Regulation

‘Transgender’ said for first time in SOTU

President Obama recognized transgender people in his State of the Union address, drawing praise from LGBT rights advocates who said it was the first time the term had ever been used in the high-profile speech.

“We’ve gotten used to hearing re:gays, but I think that’s the 1st time the President has ever said the word transgender in a #SOTU. #progress,” tweeted Lanae Erickson, of Third Way Perspectives, a centrist Washington-based think tank. 

Obama made the mention of transgender people in a section of the speech about human rights.

“That’s why we defend free speech, and advocate for political prisoners, and condemn the persecution of women, or religious minorities, or people who are lesbian, gay, bisexual, or transgender,” he said. “We do these things not only because they’re right, but because they make us safer.”

The president went on to call gay marriage a civil right.

“I’ve seen something like gay marriage go from a wedge issue used to drive us apart to a story of freedom across our country, a civil right now legal in states that seven in 10 Americans call home,” he said. “So I know the good, and optimistic, and big-hearted generosity of the American people who, every day, live the idea that we are our brother’s keeper, and our sister’s keeper.

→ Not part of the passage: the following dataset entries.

-- ==== Sys2Proof/Certificates/Slice0/Obligations.lean ====
section
/-! DEFINITION. The statements for the provers, one definition each: the step and the queue, the line and its frames, the requests of
every family, the events of the field and the timers, the arithmetic, and the invariants that every step keeps. -/

open Sys2Proof Sys2Proof.Machine

/-! ### The step -/

/-- The command at the front of the queue is the one that runs, on the state with the queue's rest. -/
def Obligations.StepRunsFrontCommand : Prop :=
  ∀ (c : Instr) (rest : List Instr) (s : State), s.pending = c :: rest → step s = exec c { s with pending := rest }

/-- On an empty queue a tick passes (R20, R22; the model's own choice, assumption 4): each clock advances a millisecond when
its prescaler has counted 100 ticks; the gap of a frame being assembled, the time of a service, the scan's count outside IDLE
and each tach count in progress, up to 65535, rise by one (R4, R8, R42, R112); nothing else changes; and exactly the timers that
have then run out stand in the queue, in some order. -/
def Obligations.EmptyQueueTicks : Prop :=
  ∀ s : State, s.pending = [] →
    (∃ (q : List Instr) (n : Nat), q.Perm (advance s).dueCommands ∧
      step s = .next { advance s with pending := q, choices := n }) ∧
    (advance s).tb = { s.tb with
      uptime := if s.tb.uptimePre + 1 < 100 then s.tb.uptime else s.tb.uptime + 1
      uptimePre := if s.tb.uptimePre + 1 < 100 then s.tb.uptimePre + 1 else 0
      clock := if s.tb.clockPre + 1 < 100 then s.tb.clock else s.tb.clock + 1
      clockPre := if s.tb.clockPre + 1 < 100 then s.tb.clockPre + 1 else 0 } ∧
    (advance s).lif = { s.lif with
      gapTicks := if s.lif.rx = .hunt then s.lif.gapTicks else s.lif.gapTicks + 1
      service := s.lif.service.map fun v => { v with elapsed := v.elapsed + 1 } } ∧
    (advance s).scn = { s.scn with ticks := if s.scn.state = .idle then s.scn.ticks else s.scn.ticks + 1 } ∧
    (∀ f : FanNo, (advance s).fan f = { s.fan f with
      tachCount := (s.fan f).tachCount.map fun n => if n < 65535 then n + 1 else 65535 }) ∧
    sameBut [.lif, .tb, .scn, .fans] s (advance s)

/-! ### Requests as frames (chapter 1) -/

/-- An addressed request of the wrong length is answered BAD LENGTH (R10 step 2), and the taking of the frame is all it does;
a KIND of 01h–3Fh that names no request kind is answered NOT KNOWN when addressed and ignored in group form (R9). -/
def Obligations.KindAndLengthJudged : Prop :=
  (∀ (i : Instr) (r : Request) (s : State), i.request = some r → r.form = .addressed → s.ready → r.fields.length ≤ 96 →
    r.fields.length ≠ r.length → exec i s = .next ((contact s).replies r.code .badLength [])) ∧
  (∀ (kind : Byte) (fields : List Byte) (s : State), s.ready → 1 ≤ kind.toNat → kind.toNat ≤ 0x3F →
    kind.toNat ∉ requestCodes →
    (fields.length ≤ 96 →
      exec (.unknownRequest .addressed kind fields) s = .next ((contact s).replies kind .notKnown [])) ∧
    ∀ map : BitVec 64, fields.length + 8 ≤ 96 → map.getLsbD s.lif.straps.address.val = true →
      exec (.unknownRequest (.group map) kind fields) s = .next (contact s))

/-- A group request that a selected node ignores, for its kind or its length, leaves the taking of the frame alone, and one of
SET TIME, SCAN START, REGIME and DOOR COMMAND is carried out as its addressed form is, without the reply (R12). -/
def Obligations.GroupRequestsAct : Prop :=
  (∀ (i : Instr) (r : Request) (map : BitVec 64) (s : State), i.request = some r → r.form = .group map → s.ready →
    map.getLsbD s.lif.straps.address.val = true → r.fields.length + 8 ≤ 96 →
    (r.group = false ∨ r.fields.length ≠ r.length) → exec i s = .next (contact s)) ∧
  (∀ (mk : Form → List Byte → Instr), mk ∈ [Instr.setTime, Instr.scanStart, Instr.regime, Instr.doorCommand] →
    ∀ (map : BitVec 64) (fields : List Byte) (s : State), s.ready → map.getLsbD s.lif.straps.address.val = true →
      ((mk .addressed fields).request.map (·.length)) = some fields.length →
      ∃ t, exec (mk .addressed fields) s = .next t ∧
        exec (mk (.group map) fields) s = .next { t with lif := { t.lif with service := none } })

/-- A request that fails any check has no effect: where the reply's outcome is neither DONE nor CLAMPED, the state is what the
taking of the frame left, with a reply of the outcome alone (R10). -/
def Obligations.RefusedRequestHasNoEffect : Prop :=
  ∀ (i : Instr) (r : Request) (s t : State) (v : Service), i.request = some r → r.form = .addressed → s.ready →
    r.fields.length ≤ 96 → exec i s = .next t → t.lif.service = some v → v.payload.head? ≠ some 0 →
    v.payload.head? ≠ some 1 → ∃ o : ReqOutcome, t = (contact s).replies r.code o []

/-- A frame that reaches a node in service is lost without trace (R8); one that a node with address 0 hears, whose map does
not select the node, or which has a wrong check, another node's DEST or no request's KIND is dropped (R2, R5, R6, R7). -/
def Obligations.FramesDropped : Prop :=
  (∀ (i : Instr) (r : Request) (s : State), i.request = some r →
    (s.lif.service ≠ none → exec i s = .next s) ∧
    (s.lif.service = none →
      (s.lif.straps.address = 0 ∨ ∃ map : BitVec 64, r.form = .group map ∧ map.getLsbD s.lif.straps.address.val = false) →
      exec i s = .next (toHunt s))) ∧
  (∀ (dest kind : Byte) (payload : List Byte) (check : BitVec 16) (s : State), s.lif.service = none → payload.length ≤ 96 →
    (check ≠ frameCheck dest kind payload ∨ kind = 0 ∨ 0x3F < kind.toNat ∨
      (dest ≠ 0 ∧ dest.toNat ≠ s.lif.straps.address.val) ∨
      (dest = 0 ∧ (payload.length < 8 ∨ (selectionMap payload).getLsbD s.lif.straps.address.val = false))) →
    exec (.foreignFrame dest kind payload check) s = .next (toHunt s))

/-- A whole frame with a good check does what the request it carries does (R6, R7, R9). -/
def Obligations.GoodFrameIsItsRequest : Prop :=
  ∀ (dest kind : Byte) (payload : List Byte) (i : Instr) (r : Request) (s : State), s.lif.service = none →
    payload.length ≤ 96 → i.request = some r → r.code = kind →
    frameForm s.lif.straps dest kind payload = some (r.form, r.fields) →
    exec (.foreignFrame dest kind payload (frameCheck dest kind payload)) s = exec i s

/-- The characters of a frame, one after another without a gap, do what the whole frame does (R3). -/
def Obligations.CharactersMakeFrame : Prop :=
  ∀ (dest kind high low : Byte) (payload : List Byte) (rest : List Instr) (s : State), s.lif.service = none →
    s.lif.rx = .hunt → payload.length ≤ 96 →
    Host.Core.run Sys2Proof.core (payload.length + 6)
        { s with pending :=
          ([0xC5, dest, kind, byte payload.length] ++ payload ++ [high, low]).map Instr.characterReceived ++ rest } =
      exec (.foreignFrame dest kind payload (high ++ low))
        { s with lif := { s.lif with gapTicks := 0 }, pending := rest }

/-- The receiver goes from HUNT through HEADER and PAYLOAD to CHECK, keeping DEST, KIND, LEN, the payload and the first check
byte (R3); a character is lost during service (R8); a framing error and a gap of more than three character times discard a
frame being assembled, the character after the gap being judged in HUNT (R4; at a character the gap is measured from the end
of the last one to its own end, assumption 7). -/
def Obligations.ReceiverKeepsCharacters : Prop :=
  ∀ s : State, exec .framingError s = .next { s with lif := { s.lif with rx := .hunt } } ∧
    (exec .interCharacterGap s = .next
      (if s.lif.rx ≠ .hunt ∧ 3 * 10 * 100000 < s.lif.gapTicks * Config.baud s.lif.straps.bitRate then
        { s with lif := { s.lif with rx := .hunt } } else s)) ∧
    ∀ c : Byte,
      (s.lif.service ≠ none → exec (.characterReceived c) s = .next s) ∧
      (s.lif.service = none → s.lif.rx = .hunt → exec (.characterReceived c) s = .next
        (if c = 0xC5 then { s with lif := { s.lif with rx := .header [], gapTicks := 0 } } else s)) ∧
      (s.lif.service = none → s.lif.rx ≠ .hunt →
        4 * 10 * 100000 < s.lif.gapTicks * Config.baud s.lif.straps.bitRate →
        exec (.characterReceived c) s = exec (.characterReceived c) { s with lif := { s.lif with rx := .hunt } }) ∧
      (s.lif.service = none → s.lif.gapTicks * Config.baud s.lif.straps.bitRate ≤ 4 * 10 * 100000 → ∀ next : Rx,
        (s.lif.rx = .header [] ∧ next = .header [c] ∨
          (∃ dest, s.lif.rx = .header [dest] ∧ next = .header [dest, c]) ∨
          (∃ dest kind, s.lif.rx = .header [dest, kind] ∧
            next = if 96 < c.toNat then .hunt else if c = 0 then .check dest kind [] none
              else .payload dest kind c.toNat []) ∨
          (∃ dest kind len kept, s.lif.rx = .payload dest kind len kept ∧
            next = if kept.length + 1 < len then .payload dest kind len (kept ++ [c])
              else .check dest kind (kept ++ [c]) none) ∨
          ∃ dest kind kept, s.lif.rx = .check dest kind kept none ∧ next = .check dest kind kept (some c)) →
        exec (.characterReceived c) s = .next { s with lif := { s.lif with rx := next, gapTicks := 0 } })

/-- A reply begins no sooner than two character times after its request; its end leaves the node out of service and in HUNT
(R8). -/
def Obligations.ReplyBeginsAndEnds : Prop :=
  ∀ (s : State) (v : Service), s.lif.service = some v →
    (v.sending = false → 2 * 10 * 100000 ≤ v.elapsed * Config.baud s.lif.straps.bitRate →
      exec .replyStart s = .next { s with lif := { s.lif with service := some { v with sending := true, elapsed := 0 } } }) ∧
    (v.elapsed * Config.baud s.lif.straps.bitRate < 2 * 10 * 100000 → exec .replyStart s = .next s) ∧
    (v.sending = true → (v.payload.length + 6) * 10 * 100000 ≤ v.elapsed * Config.baud s.lif.straps.bitRate →
      v.resetAfter = false →
      exec .replySent s = .next { s with lif := { s.lif with service := none, rx := .hunt } })

/-- What a silence timeout does (R13, R152), and what the taking of a frame does to LINE LOST and the timer (R14). -/
def Obligations.SilenceAndContact : Prop :=
  ∀ s : State,
    (s.silenceOver = false → exec .silenceTimeout s = .next s) ∧
    (s.silenceOver = true → ¬(s.rau.regime = .manual ∧ s.rau.fallback = true) →
      exec .silenceTimeout s = .next (appendEvent .line .lineLost none none
        { s with lif := { s.lif with lineLost := true, silenceSince := none } })) ∧
    (s.silenceOver = true → s.rau.regime = .manual → s.rau.fallback = true →
      ∃ t, exec .silenceTimeout s = .next t ∧ t.lif = { s.lif with lineLost := true, silenceSince := none } ∧
        t.rau.regime = .auto ∧ t.rau.floor = 0 ∧ t.rau.autoDir = s.rau.autoDir ∧ sameBut (.lif :: Part.reached) s t ∧
        Appended
          ((s.evq.push ⟨s.tb.clock, .line, .lineLost, none, none, false⟩).push
            ⟨s.tb.clock, .node, .regimeChanged, some 1, none, false⟩) t.evq) ∧
    contact s = { s with
      lif := { s.lif with
        rx := .hunt, silenceSince := some s.tb.uptime, silenceLimit := s.lif.silenceTimeout, lineLost := false }
      evq := if s.lif.lineLost then s.evq.push ⟨s.tb.clock, .line, .lineRestored, none, none, false⟩ else s.evq }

And I know they expect those of us who serve here to set a better example.”

“A better politics is one where we appeal to each other’s basic decency instead of our basest fears,” he said.

Obama’s reference Tuesday night comes on the heels of the Supreme Court’s decision Friday to take up the issue of gay marriage. The decision, expected to come by June, could include declaring a nationwide constitutional right to same-sex marriage.

The court is hearing an appeal from a ruling of the 6th Circuit Court of Appeals, which in November upheld bans on gay marriage in Ohio, Michigan, Kentucky and Tennessee. A total of two and a half hours will be allocated for the hearings, in which the court will rule on whether states are required to license a marriage between same-sex couples and whether states have to recognize same sex-marriage licenses from other states under the 14th Amendment.